Ramalho Eanes, a chamar meios aéreos para a Lousã, disse, “que era preciso era acalmar as pessoas”, 1980; ainda os serviços florestais existiam e tinham meios aéreos.
Logo após, os 14 mortos de Armamar, 1986; seguidos, um ano mais tarde, dos falecidos no Caramulo, esse cemitério de heróis onde se plantam eucaliptos de avião.
Suspeitas de fogo posto, todos as cospem da boca. 21 mortes em 2003 e a promessa da “resistência psicológica” com Jorge Sampaio.
“Que tipo de amparo dar às populações”, perguntou o Presidente à época. Uma enxada nas fuças, direi eu, lembrado do Cavaco e dos cinco chilenos em Famalicão da Serra.
Em dois anos, 2012 e 2013, o fogo assou mais 13 pessoas. Sobrou silencio.
Em 2017 esse abraço de Marcelo ao transmontano Jorge Gomes.
Em 2024, com “a autoridade de quem não se conforma”, badalam os sinos em Vila Nova de Oliveirinha.
Morreram bombeiros, cidadãos, muitos animais, destruíram-se hectares de culturas, florestas e, em poucos dias, queimámos património ambiental que é de todos e que a tantos custou a conquistar e preservar.
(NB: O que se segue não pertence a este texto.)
/-- MAP. -/
def execMap (t : TaskRef) (s : State) : Host.Outcome State Fault Refusal :=
  s.act (fun b => b.onMode t 0x06 1 (fun g c => (b.doMap t g c).retryJob g.job))

/-- Pages removed with what stands behind them: a job's own frames are freed, and a cache object's mapping goes whole. -/
def Block.unmapPages (b : Block) (k : Nat) : List Nat → Block
  | [] => b
  | key :: ks =>
    match tabFind (b.slot k).pages key with
    | none => b.unmapPages k ks
    | some p =>
      if p.handle = 0 then
        ((b.removePage k key).freeFrames (if p.target / 2 ^ 60 = 0 then p.frames else [])).unmapPages k ks
      else
        let m := ((b.object p.handle).bind (fun o => o.mappings.find? (fun m => m.1 = k && decide (m.2 ≤ key * frameSize) &&
          decide (key * frameSize < m.2 + o.frames.length * frameSize)))).getD (k, key * frameSize)
        ((b.dropMapping p.handle m).removePage k key).unmapPages k ks

/-- An UNMAP, all or nothing (R206): a range that cuts a 1 GiB page is a partial page. -/
def Block.doUnmap (b : Block) (t : TaskRef) (g : Graph) (c : TaskCtx) : Block :=
  let d := c.desc
  let pages := (b.slot g.slot).pages
  match pagesIn pages d.moveVa d.moveLength with
  | none => b.fix t stXlate 8
  | some keys =>
    let size (key : Nat) : Nat := if ((tabFind pages key).map (fun p => p.big)).getD false then 0x40000000 else frameSize
    if keys.any (fun k => decide (k * frameSize < d.moveVa)) then b.fix t stAdmission 104
    else if keys.any (fun k => decide (d.moveVa + d.moveLength < k * frameSize + size k)) then b.fix t stAdmission 96
    else (b.unmapPages g.slot keys).fix t stOk 0

/-- UNMAP. -/
def execUnmap (t : TaskRef) (s : State) : Host.Outcome State Fault Refusal :=
  s.act (fun b => b.onMode t 0x06 2 (fun g c => (b.doUnmap t g c).retryJob g.job))

/-- The reads of a FILL: 4,096 bytes each, cut at the blocks of FAR (R215, R318). -/
def fillReads (t : TaskRef) (far len : Nat) : List Request := (farPieces far len).map (fun p => farRead t (far + p.1) p.2)

/-- The live or filling cache object that a FILL shares (R215). -/
def Block.sharedObject (b : Block) (h : HalfId) (job obj ver tier : Nat) : Option (Nat × CacheObject) :=
  (b.tiers h).objects.find? (fun p => p.2.job = job && p.2.object = obj && p.2.version = ver && p.2.tier = tier)

/-- A new cache object's handle index on a half. -/
def Block.newHandle (b : Block) (h : HalfId) : Nat := (tabFree (b.tiers h).objects 65537 (handleOf h 0)).getD (handleOf h 0)

/-- A FILL that shares nothing: frames, an object, and its reads (R215). -/
def Block.startFill (b : Block) (t : TaskRef) (g : Graph) (d : TaskDesc) : Block :=
  let h := d.moveHalf
  let n := cdiv d.moveLength frameSize
  if anyMapped (b.slot g.slot).pages d.moveVa (n * frameSize) then b.fix t stXlate 8
  else if farTier d.moveFar = 4 ∧
      ¬ dirHolds (b.tiers t.half).mainland g.job d.moveObject d.moveVersion (d.moveFar % 2 ^ 60) d.moveLength then
    b.fix t stFarFail (tierDetail 4)
  else if 65536 ≤ (b.tiers h).objects.length then b.fix t stQuota (tierDetail d.moveTier + 2)
  else match b.allocate h d.moveTier g.slot false (0x200 + g.slot.val) n with
    | .failed r => b.fix t stQuota (tierDetail d.moveTier + r)
    | .ok frames b1 =>
      let i := b1.newHandle h
      let o : CacheObject :=
        { job := g.job, object := d.moveObject, version := d.moveVersion, tier := d.moveTier, far := d.moveFar, length := d.moveLength,
          frames := frames, pin := d.pf 0 55 55 = 1, lastUse := b.tide t.half, refs := [], mappings := [], filling := some t }
      let reads := fillReads t d.moveFar d.moveLength
      let b2 := ((b1.zeroFrames frameSize frames).modTiers h (fun x => { x with objects := tabPut x.objects i o })).modTask t (fun c => { c with
        stage := 1, sent := reads.length, acked := 0, refs := [i] })
      if reads.isEmpty then b2.fillDone t i else b2.issueAll t.half reads

/-- FILL (R215). -/
def execFill (t : TaskRef) (s : State) : Host.Outcome State Fault Refusal :=
  s.act (fun b => b.onMode t 0x06 3 (fun g c =>
    let d := c.desc
    if c.stage ≠ 0 then b
    else match b.sharedObject d.moveHalf g.job d.moveObject d.moveVersion d.moveTier with
      | some (i, o) => if o.filling.isSome then b.modTask t (fun c => { c with stage := 1, refs := [i] }) else b.mapObject t i
      | none => b.startFill t g d))

/-- The cache object and the mapping of a slot under a VA. -/
def Block.mappingAt (b : Block) (k va : Nat) : Option (Nat × (Nat × Nat)) :=
  match findPage (b.slot k).pages va with
  | none => none
  | some (_, p) =>
    if p.handle = 0 then none
    else (b.object p.handle).bind (fun o => (o.mappings.find? (fun m => m.1 = k && decide (m.2 ≤ va) &&
      decide (va < m.2 + o.frames.length * frameSize))).map (fun m => (p.handle, m)))

/-- DROP (R215): a VA under no cache object is unmapped (R203). -/
def execDrop (t : TaskRef) (s : State) : Host.Outcome State Fault Refusal :=
  s.act (fun b => b.onMode t 0x06 4 (fun g c => match b.mappingAt g.slot c.desc.moveVa with
    | none => b.fix t stXlate 8
    | some (i, m) => (b.dropMapping i m).fix t stOk 0))

/-- A query's answer, written into slot 0 (R220). -/
def Block.writeQuery (b : Block) (t : TaskRef) (g : Graph) (c : TaskCtx) (v : Nat) : Block :=
  let z := c.tensor 0
  b.finish t (b.rowCells (b.taskAccess t.half g c) z (0, 0, 0, 0) { codes := [v], scales := [], stats := ConvStats.zero }) stOk 0

/-- QUERY (R220): a Mainland version is looked up in the half's directory; an Offshore one is asked of its lender, and the command
writes the answer once it is in. -/
def execQuery (t : TaskRef) (s : State) : Host.Outcome State Fault Refusal :=
  s.act (fun b => b.onMode t 0x06 5 (fun g c =>
    let d := c.desc
    if farTier d.moveFar = 4 then b.writeQuery t g c (dirState (b.tiers t.half).mainland g.job d.moveObject d.moveVersion (d.moveFar % 2 ^ 60))
    else match tabFind c.farBuf d.moveFar with
      | some x => b.writeQuery t g c x.toNat
      | none =>
        if c.stage ≠ 0 then b
        else (b.modTask t (fun c => { c with stage := 1 })).issue t.half (farRequest (some t) 0x15 d.moveFar 4 (versionWord d.moveObject d.moveVersion))))

/-- SETPIN (R220). -/
def execSetPin (t : TaskRef) (s : State) : Host.Outcome State Fault Refusal :=
  s.act (fun b => b.onMode t 0x06 6 (fun g c => match b.mappingAt g.slot c.desc.moveVa with
    | none => b.fix t stXlate 8
    | some (i, _) => (b.modObject i (fun o => { o with pin := c.desc.pf 0 55 55 = 1 })).fix t stOk 0))

/-! ## Publications -/

/-- Whether every page of a source is of a home tier (R212, R220). -/
def Block.homeSource (b : Block) (k va len : Nat) : Bool :=
  (List.range (cdiv (va % frameSize + len) frameSize)).all (fun i => match findPage (b.slot k).pages (va / frameSize * frameSize + i * frameSize) with
    | some (_, p) => p.target / 2 ^ 60 = 0
    | none => true)

/-- PUBLISH (R212): step 1 reserves; the responses drive the steps after it. -/
def execPublish (t : TaskRef) (s : State) : Host.Outcome State Fault Refusal :=
  s.act (fun b => b.onMode t 0x07 0 (fun g c =>
    let d := c.desc
    if c.stage ≠ 0 then b
    else if ¬ b.homeSource g.slot d.moveVa d.moveLength then b.fix t stAdmission 104
    else if farTier d.moveFar = 4 then
      let e : FarEntry := { job := g.job, object := d.moveObject, version := d.moveVersion, base := d.moveFar % 2 ^ 60, length := d.moveLength,
                            st := farPending, lastActive := b.tide t.half }
      match dirAdd (b.tiers t.half).reading (b.tiers t.half).mainland e with
      | .error (st, reason) => b.fix t st (tierDetail 4 + reason)
      | .ok l => ((b.modTiers t.half (fun x => { x with mainland := l })).modTask t (fun c => { c with stage := 2 })).publishData t
    else (b.modTask t (fun c => { c with stage := 1 })).issue t.half
      (farRequest (some t) 0x11 d.moveFar 0 (versionWord d.moveObject d.moveVersion ++ leBytes 8 d.moveLength))))

/-- RETIRE (R220). -/
def execRetire (t : TaskRef) (s : State) : Host.Outcome State Fault Refusal :=
  s.act (fun b => b.onMode t 0x07 1 (fun g c =>
    let d := c.desc
    if c.stage ≠ 0 then b
    else if farTier d.moveFar = 4 then
      (if dirState (b.tiers t.half).mainland g.job d.moveObject d.moveVersion (d.moveFar % 2 ^ 60) = farCommitted then
        (b.modTiers t.half (fun x => { x with
          mainland := dirSet x.mainland g.job d.moveObject d.moveVersion (some farRetired) (b.tide t.half) })).fix t stOk 0
       else b.fix t stFarFail (tierDetail 4))
    else (b.modTask t (fun c => { c with stage := 1 })).issue t.half
      (farRequest (some t) 0x16 d.moveFar 0 (versionWord d.moveObject d.moveVersion))))
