-- ==== Sys2Proof/Machine/Video.lean ====
section
/-! DEFINITION. The Harbour's units and video engines (spec/10_harbour_video.md R253-R279). What a stream's standard makes of its bytes is
an open value of those bytes (`Config.clip`, `Config.sample`, log entry 41); the limits, the reference pool, concealment, statuses, records
and motion statistics are the spec's own. A clip is decoded or encoded by one command (DESIGN CHOICE, log entry 42). -/

namespace Sys2Proof.Machine

/-! ## Units (R255, R258, R280, R281) -/

/-- A half's Harbour. -/
def Block.harbour (b : Block) (h : HalfId) : Harbour := (b.half h).harbour

/-- A block with a half's Harbour changed. -/
def Block.modHarbour (b : Block) (h : HalfId) (f : Harbour → Harbour) : Block := b.modHalf h (fun x => { x with harbour := f x.harbour })

/-- The OP of a media task. -/
def TaskDesc.mediaOp (d : TaskDesc) : Nat := d.pf 0 63 56

/-- The key of a half's Harbour pipeline among its functions. -/
def harbourKey (p : Nat) : Nat := 64 + p

/-- The state of a pipeline: 0 enabled, 1 Draining, 2 Disabled. -/
def Block.pipeState (b : Block) (h : HalfId) (p : Nat) : Nat := ((tabFind (b.half h).funcs (harbourKey p)).map (fun f => f.st)).getD 0

/-- The tasks of a unit's queue whose status is not fixed, in order of assignment. -/
def Block.unitTasks (b : Block) (h : HalfId) (p : Nat) : List TaskRef :=
  (tabGet [] (b.harbour h).units p).filter (fun t => b.isRunning t)

/-- The enabled unit among `ps` with the fewest assigned tasks, the lowest on a tie (R258, R281). -/
def Block.pickUnit (b : Block) (h : HalfId) (ps : List Nat) : Option Nat :=
  ((ps.filter (fun p => b.pipeState h p = 0)).foldl (fun best p =>
    let n := (b.unitTasks h p).length
    match best with
    | none => some (n, p)
    | some q => if n < q.1 then some (n, p) else some q) (none : Option (Nat × Nat))).map (fun q => q.2)

/-- A task assigned to a unit. -/
def Block.assignUnit (b : Block) (t : TaskRef) (p : Nat) : Block :=
  b.modHarbour t.half (fun x => { x with units := tabSet [] x.units p (b.unitTasks t.half p ++ [t]) })

/-- The unit that a task is assigned to. -/
def Block.unitOf (b : Block) (t : TaskRef) : Option Nat := (List.range 27).find? (fun p => (tabGet [] (b.harbour t.half).units p).contains t)

/-- A completed-work counter of a unit: HB_VID_PIPE_p.FRAMES for p below 9, HB_UNIT_q.SAMPLES above (R279, R305). -/
def unitCounter (h : HalfId) (p : Nat) : Nat := if p < 9 then vidReg h (0x100 + 8 * p) else inReg h (0x100 + 8 * (p - 9))

/-- Frames or samples completed on a unit. -/
def Block.countPipe (b : Block) (h : HalfId) (p n : Nat) : Block := b.modReg (unitCounter h p) (fun w => setFld w 47 0 (fld w 47 0 + n))

/-- Frames or samples completed on the task's unit. -/
def Block.countUnit (b : Block) (t : TaskRef) (n : Nat) : Block :=
  match b.unitOf t with
  | some p => b.countPipe t.half p n
  | none => b

/-! ## Stream contexts (R257, R258, R260) -/

/-- CTX of a video task. -/
def TaskDesc.ctxNo (d : TaskDesc) : Nat := d.pf 0 55 47

/-- A stream context. -/
def Block.stream (b : Block) (h : HalfId) (i : Nat) : Option StreamCtx := tabFind (b.harbour h).streams i

/-- A block with a stream context set. -/
def Block.setStream (b : Block) (h : HalfId) (i : Nat) (x : StreamCtx) : Block :=
  b.modHarbour h (fun y => { y with streams := tabPut y.streams i x })

/-- A block with a stream context changed. -/
def Block.modStream (b : Block) (h : HalfId) (i : Nat) (f : StreamCtx → StreamCtx) : Block :=
  match b.stream h i with
  | some x => b.setStream h i (f x)
  | none => b

/-- A context with no decoded picture (R257). -/
def StreamCtx.fresh (x : StreamCtx) : StreamCtx :=
  { x with live := false, sets := [], buffers := List.replicate x.fbCount none, output := [], last := none, pictures := 0, history := [],
           inputs := [], source := none, vectors := [] }

/-- The task that holds a context: the first named in it whose status is not fixed (R258). -/
def Block.holder (b : Block) (h : HalfId) (i : Nat) : Option TaskRef := (b.stream h i).bind (fun x => x.queue.find? (fun t => b.isRunning t))

/-- A media task that names a context is queued behind those that hold it. -/
def Block.joinStream (b : Block) (t : TaskRef) (i : Nat) : Block :=
  b.modStream t.half i (fun x => { x with queue := x.queue.filter (fun u => b.isRunning u && u ≠ t) ++ [t] })

/-- FB_SIZE (R260). -/
def fbSize (maxW maxH : Nat) (bit10 : Bool) : Nat :=
  let wh := cdiv maxW 128 * 128 * (cdiv maxH 128 * 128)
  cdiv (wh * 3 * (if bit10 then 2 else 1) / 2 + wh / 16) 65536 * 65536

/-- The bytes of a context's pool. -/
def StreamCtx.poolBytes (x : StreamCtx) : Nat := x.fbCount * fbSize x.maxW x.maxH x.bit10

/-- Whether every page of a range is mapped WRITABLE in Shelf or Bay (R260, R285). -/
def Block.scratchOk (b : Block) (k va len : Nat) : Bool :=
  (List.range (len / 0x200000 + 2)).all (fun i =>
    let v := min (va + i * 0x200000) (va + len - 1)
    match b.translate k v with
    | some (d, p) => p.writable && d / 2 ^ 60 = 0 && (tierOf d = 1 || tierOf d = 2)
    | none => len = 0)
Danos ecológico, num país que demorou um dia a declarar luto por todos, não só pelos bombeiros, que há mais de 600 anos se substituem ao Estado e se organizaram para defender povo.
Ontem, percorridos 400 km pelo inferno negro, não resisti. Tomei-me de vinhos e vi que falta dinheiro para acudir ao povo.
As novas regras orçamentais da União Europeia condicionam a despesa. E o orçamento do Estado esticou-se a cumprir promessas, como fona em eucaliptal quente.
A grande mentira, que aponta a causa do fogo e cospe na gestão da floresta. As teorias da conspiração, dos eucaliptos às eólicas, do lítio aos painéis fotovoltaicos, são vomitadas que nem água fraca em lume forte.
Estes asquerosos sumidouros do sistema não têm escrúpulos e estão agarrados que nem lapas no mar da madeira e das mordomias.
Ser implacável não é agir contra meia dúzia de funcionários de uma autarquia, é ordenar a floresta. Aumentar o IMI para quem abandona o prédio herdado, fazer o cadastro e assumir decência para com o país.
E, veloz, veio outro coscuvilheiro, ouvindo “ignições sucessivas, durante a noite, em áreas contíguas”.
Se estudassem e percebessem da dinâmica dos fluidos e das projeções, não diriam toleimas como “há praticamente uma certeza que não é a natureza que provoca estes incêndios”. Pois não pá, é a ineficiência do Estado, um sentimento inculcado de displicência, trocado pela propaganda e por um sistema que prebenda o mando com 5 mil euros e o trabalho com 3000, se fizer 24 horas dia no mês inteiro.
Ele não há coincidências, nem mãos de fósforo. Há ganância. E temos de ouvir, em Espanha, o governo declamar pelo desinteresse no mundo rural.
Não o disse em Viseu, onde durante 5 dias o mundo inteiro discutiu a agroecologia.
O mouro faria melhor em ouvir o Presidente da Câmara Municipal de Tábua que exige uma Área Integrada de Gestão da Paisagem, nos 1100 hectares queimados .
E se assim não for, nem a santidade nos salva.
Aprender cedo o respeito que os bombeiros merecem, ordenar o território e chega de encolher braços.
Dignidade que não vejo! Para não sermos os “cãodenados”, à espera do cardeal, enquanto sacudimos lágrimas no Salão Nobre dos Bombeiros Voluntários de Vila Nova de Oliveirinha.
Cito Almada, “as pessoas que mais admiro são aquelas que nunca acabam”.
E agora deixem-me embebedar de azul e fecundem-se na terra onde procriaram!